-- ==== Sys2Proof/Machine/Nvme.lean ====
section
/-! DEFINITION. Dispatch of NVMe commands (R36, R37, R67, R103, R122, R491, R502): which command runs next, what each command
does when it runs, and the commands that complete when what they wait for has happened. -/

namespace Sys2Proof.Machine

open Sys2Proof

/-! ### Map regions that a command needs (R121 to R123) -/

/-- Map regions of a span of HBM. -/
def spanRegions (lo hi : Nat) : List Nat :=
  (List.range (regionOfAddr hi + 1)).drop (regionOfAddr lo)

/-- Map regions of LBAs of a namespace: the FDP map's entries, or the zone's entry. -/
def lbaRegions (s : State) (nsid slba n : Nat) : List Nat :=
  match nsOf s nsid with
  | none => []
  | some m =>
    if m.fdp then spanRegions (fdpMapAddr s nsid slba) (fdpMapAddr s nsid (slba + (n - 1)))
    else [regionOfAddr (zoneMapAddr s nsid (slba / max 1 m.zsze))]

/-- Map regions of a namespace's zones that are not Empty. -/
def zoneRegions (s : State) (nsid : Nat) : List Nat :=
  (s.hs.zones.filter fun z => z.nsid == nsid).map fun z => regionOfAddr (zoneMapAddr s nsid z.idx)

/-- Map regions that a command needs: those whose entries it reads or changes. -/
def regionsNeeded (s : State) (c : NvmeCmd) : List Nat :=
  match c with
  | .write nsid slba blks _ _ _ => lbaRegions s nsid slba blks.length
  | .zoneAppend nsid zslba blks _ _ => lbaRegions s nsid zslba blks.length
  | .writeZeroes nsid slba n _ _ => lbaRegions s nsid slba n
  | .read nsid slba n _ _ => lbaRegions s nsid slba n
  | .dsm nsid _ ranges => ranges.flatMap fun r => lbaRegions s nsid r.1 r.2
  | .zoneSend nsid slba _ all => if all then zoneRegions s nsid else lbaRegions s nsid slba 1
  | .recall nsid zslba _ _ => lbaRegions s nsid zslba 1
  | _ => []

/-! ### What a command does -/

/-- Commands of the admin queue. -/
def isAdmin : NvmeCmd → Bool
  | .createSq .. | .createCq .. | .deleteSq .. | .deleteCq .. | .getLogPage .. | .identify .. | .abort .. | .setPower ..
  | .setVwc .. | .setNumQueues .. | .setArbitration .. | .setTemp .. | .setCoalescing .. | .setVector .. | .setAsync ..
  | .setTimestamp .. | .setFdp .. | .setOther .. | .getFeatures .. | .asyncEvent | .nsCreate .. | .nsDelete ..
  | .nsAttach .. | .nsDetach .. | .fwDownload .. | .fwCommit .. | .format .. | .sanitize .. | .dictRead .. | .dictWrite .. => true
  | .other admin _ => admin
  | _ => false

/-- Admin commands that the NVMe Base Specification does not allow while a Sanitize runs (R518). -/
def sanitizeBars : NvmeCmd → Bool
  | .nsCreate .. | .nsDelete .. | .nsAttach .. | .nsDetach .. | .fwDownload .. | .fwCommit .. | .format .. | .sanitize .. => true
  | _ => false

/-- Admin commands that change the flash tier, whose domains are off in Harbour (R502). -/
def harbourBars : NvmeCmd → Bool
  | .nsCreate .. | .nsDelete .. | .nsAttach .. | .nsDetach .. | .fwDownload .. | .fwCommit .. | .format .. | .sanitize .. => true
  | _ => false

/-- Run an admin command. -/
def runAdmin (src : Src) (c : NvmeCmd) (s : State) : State :=
  match c with
  | .createSq qid size cqid prio => admCreateSq src qid size cqid prio s
  | .createCq qid size iv => admCreateCq src qid size iv s
  | .deleteSq qid => admDeleteSq src qid s
  | .deleteCq qid => admDeleteCq src qid s
  | .getLogPage lid nsid off len rae => admGetLog src lid nsid off len rae s
  | .identify cns nsid cntid csi => admIdentify src cns nsid cntid csi s
  | .abort _ _ => admAbort src s
  | .setPower ps => admSetPower src ps s
  | .setVwc on save => admSetVwc src on save s
  | .setNumQueues _ _ => admSetQueues src s
  | .setArbitration dw => admSetArbitration src dw s
  | .setTemp dw => admSetTemp src dw s
  | .setCoalescing dw => admSetCoalescing src dw s
  | .setVector dw => admSetVector src dw s
  | .setAsync dw => admSetAsync src dw s
  | .setTimestamp ms => admSetTimestamp src ms s
  | .setFdp nsid fid dw on types => admSetFdp src nsid fid dw on types s
  | .setOther _ => complete src .invalidField (s := s)
  | .getFeatures fid nsid dw11 => admGetFeatures src fid nsid dw11 s
  | .asyncEvent => admAsync src s
  | .nsCreate spec => admNsCreate src spec s
  | .nsDelete nsid => admNsDelete src nsid s
  | .nsAttach nsid ctrls => admNsAttach src nsid ctrls true s
  | .nsDetach nsid ctrls => admNsAttach src nsid ctrls false s
  | .fwDownload off bytes => admDownload src off bytes s
  | .fwCommit action slot image => admCommit src action slot image s
  | .format nsid lbaf pi ses mset => admFormat src nsid lbaf pi ses mset s
  | .sanitize action => admSanitize src action s
  | .dictRead nsid index sub ca len rsv => admDictRead src nsid index sub ca len rsv s
  | .dictWrite nsid index sub ca data rsv => admDictWrite src nsid index sub ca data rsv s
  | _ => complete src .invalidOpcode (s := s)

/-- Run an I/O command. -/
def runIo (src : Src) (c : NvmeCmd) (e : Env) (s : State) : State :=
  match c with
  | .flush nsid => ioFlush src nsid s
  | .write nsid slba blks fua pi handle => ioWrite src nsid slba blks fua pi handle s
  | .read nsid slba n fua pi => ioRead src e nsid slba n fua pi s
  | .writeZeroes nsid slba n fua pi => ioWriteZeroes src nsid slba n fua pi s
  | .dsm nsid deallocate ranges => ioDsm src nsid deallocate ranges s
  | .resvRegister nsid action cptpl iekey key new => ioResvRegister src nsid action cptpl iekey key new s
  | .resvAcquire nsid action rtype iekey key pkey => ioResvAcquire src nsid action rtype iekey key pkey s
  | .resvReport nsid => ioResvReport src nsid s
  | .resvRelease nsid action rtype iekey key => ioResvRelease src nsid action rtype iekey key s
  | .zoneSend nsid slba act all => ioZoneSend src nsid slba act all s
  | .zoneReceive nsid slba extended state len => ioZoneReceive src nsid slba extended state len s
  | .zoneAppend nsid zslba blks fua pi => ioZoneAppend src nsid zslba blks fua pi s
  | .archive nsid zslba all tag rsv => ioArchive src nsid zslba all tag rsv s
  | .archiveCancel nsid zslba all rsv => ioCancel src nsid zslba all rsv s
  | .recall nsid zslba obj rsv => ioRecall src nsid zslba obj rsv s
  | .archiveQuery nsid key byZone level numd rsv => ioQuery src nsid key byZone level numd rsv s
  | _ => complete src .invalidOpcode (s := s)

/-- Data that a command other than a Write, a Zone Append or a Read moves: those walk their pointers after their own checks. -/
def dataOf (s : State) (src : Src) (c : NvmeCmd) : Xfer :=
  match c with
  | .getLogPage _ _ _ len _ => { read := true, data := len }
  | .identify .. => { read := true, data := 4096 }
  | .getFeatures fid nsid dw => { read := true, data := ((featureValue s src.port fid nsid dw).map fun v => v.2.length).getD 0 }
  | .setTimestamp _ => { data := 8 }
  | .setFdp _ _ _ _ types => { data := types.length }
  | .nsCreate _ | .nsAttach .. | .nsDetach .. => { data := 4096 }
  | .fwDownload _ bytes => { data := bytes.length }
  | .dictRead _ _ _ _ len _ => { read := true, data := len }
  | .dictWrite _ _ _ _ data _ => { data := data.length }
  | .dsm _ _ ranges => { data := 16 * ranges.length }
  | .resvRegister .. | .resvAcquire .. => { data := 16 }
  | .resvRelease .. => { data := 8 }
  | .resvReport nsid => { read := true, data := ((nsOf s nsid).map fun n => (resvData n.resv).length).getD 0 }
  | .zoneReceive _ _ _ _ len => { read := true, data := len }
  | .archiveQuery _ _ _ _ numd _ => { read := true, data := 4 * (numd + 1) }
  | _ => {}

/-- The pointer fault of such a command. The PRP of a queue that is created names its memory, which starts on a page. -/
def dataFault (s : State) (src : Src) (c : NvmeCmd) : Option PtrFault :=
  match c with
  | .createSq .. | .createCq .. => if src.dptr.prp1 % pageOf (s.ctrls.get src.port) = 0 then none else some .prpOffset
  | _ => ptrFault s src (dataOf s src c)

/-- A step of a command that may answer at once: it answers a failure. -/
def answersFailure (run : State → State) (s : State) : Bool :=
  (run { s with hs := { s.hs with waitR := [] } }).hs.errorCount != s.hs.errorCount

/-- Run a command that a fault on its way ends with a status, unless its own checks already end it (R51, R53; log 134). -/
def unlessFault (src : Src) (fault : Option Status) (run : State → State) (s : State) : State :=
  match fault with
  | none => run s
  | some st => if answersFailure run s then run s else complete src st (s := s)

/-- Run an admin command: it takes PRPs only (R47). -/
def admCommand (src : Src) (c : NvmeCmd) (s : State) : State :=
  if src.dptr.psdt ≠ 0 then complete src .invalidField (s := s)
  else unlessFault src ((dataFault s src c).map PtrFault.status) (runAdmin src c) (countRequests src (dataOf s src c) s)

/-- What ends an I/O command on its way: its pointers, or an error in a zone-map or FDP-map line that is lost (R51, R53, R178). -/
def ioFault (s : State) (src : Src) (c : NvmeCmd) (e : Env) : Option Status :=
  if mapFault s e.mem then some .unrecoveredRead else (dataFault s src c).map PtrFault.status

/-- Memory errors that a command meets on its way (R179, R188). -/
def metErrors (e : Env) (s : State) : State :=
  memErrors e.mem (match e.tag with
    | some t => tagError t s
    | none => s)

/-- The map regions a command needs that are not yet rebuilt. -/
def regionsMissing (s : State) (c : NvmeCmd) : List Nat :=
  (regionsNeeded s c).eraseDups.filter (regionMissing s)

/-- Run an I/O command. The regions it needs that are not yet rebuilt are promoted, all at once; the command keeps its place in
dispatch order, so that its effect is that of its dispatch, and answers when they are rebuilt (R122, R123). -/
def ioCommand (src : Src) (c : NvmeCmd) (e : Env) (s : State) : State :=
  let fault := ioFault s src c e
  let s1 := metErrors e s
  let miss := if fault.isNone then regionsMissing s1 c else []
  let s2 := miss.foldl (fun t r => promoteRegion r t) (countRequests src (dataOf s src c) s1)
  let s3 := unlessFault src fault (runIo src c e) { s2 with hs := { s2.hs with waitR := miss } }
  loseStaging e.mem { s3 with hs := { s3.hs with waitR := [] } }

/-- Run a dispatched command. -/
def runNvme (src : Src) (c : NvmeCmd) (e : Env) (s : State) : State :=
  if isAdmin c ≠ (src.sq == 0) then complete src .invalidOpcode (s := s)
  else if isAdmin c then
    if s.phase = .harbour ∧ harbourBars c then complete src .commandSequence (s := s)
    else if s.adm.running.contains 2 ∧ sanitizeBars c then complete src .sanitizeInProgress (s := s)
    else admCommand src c s
  else ioCommand src c e s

» The problem: Quote the records above exactly, from the first line through the line containing "(s.hs.zones.filter fun z", and nothing more.

» Answer for the task:
-- ==== Sys2Proof/Machine/Nvme.lean ====
section
/-! DEFINITION. Dispatch of NVMe commands (R36, R37, R67, R103, R122, R491, R502): which command runs next, what each command
does when it runs, and the commands that complete when what they wait for has happened. -/

namespace Sys2Proof.Machine

open Sys2Proof

/-! ### Map regions that a command needs (R121 to R123) -/

/-- Map regions of a span of HBM. -/
def spanRegions (lo hi : Nat) : List Nat :=
  (List.range (regionOfAddr hi + 1)).drop (regionOfAddr lo)

/-- Map regions of LBAs of a namespace: the FDP map's entries, or the zone's entry. -/
def lbaRegions (s : State) (nsid slba n : Nat) : List Nat :=
  match nsOf s nsid with
  | none => []
  | some m =>
    if m.fdp then spanRegions (fdpMapAddr s nsid slba) (fdpMapAddr s nsid (slba + (n - 1)))
    else [regionOfAddr (zoneMapAddr s nsid (slba / max 1 m.zsze))]

/-- Map regions of a namespace's zones that are not Empty. -/
def zoneRegions (s : State) (nsid : Nat) : List Nat :=
  (s.hs.zones.filter fun z => z.nsid == nsid).map fun z => regionOfAddr (zoneMapAddr s nsid z.idx)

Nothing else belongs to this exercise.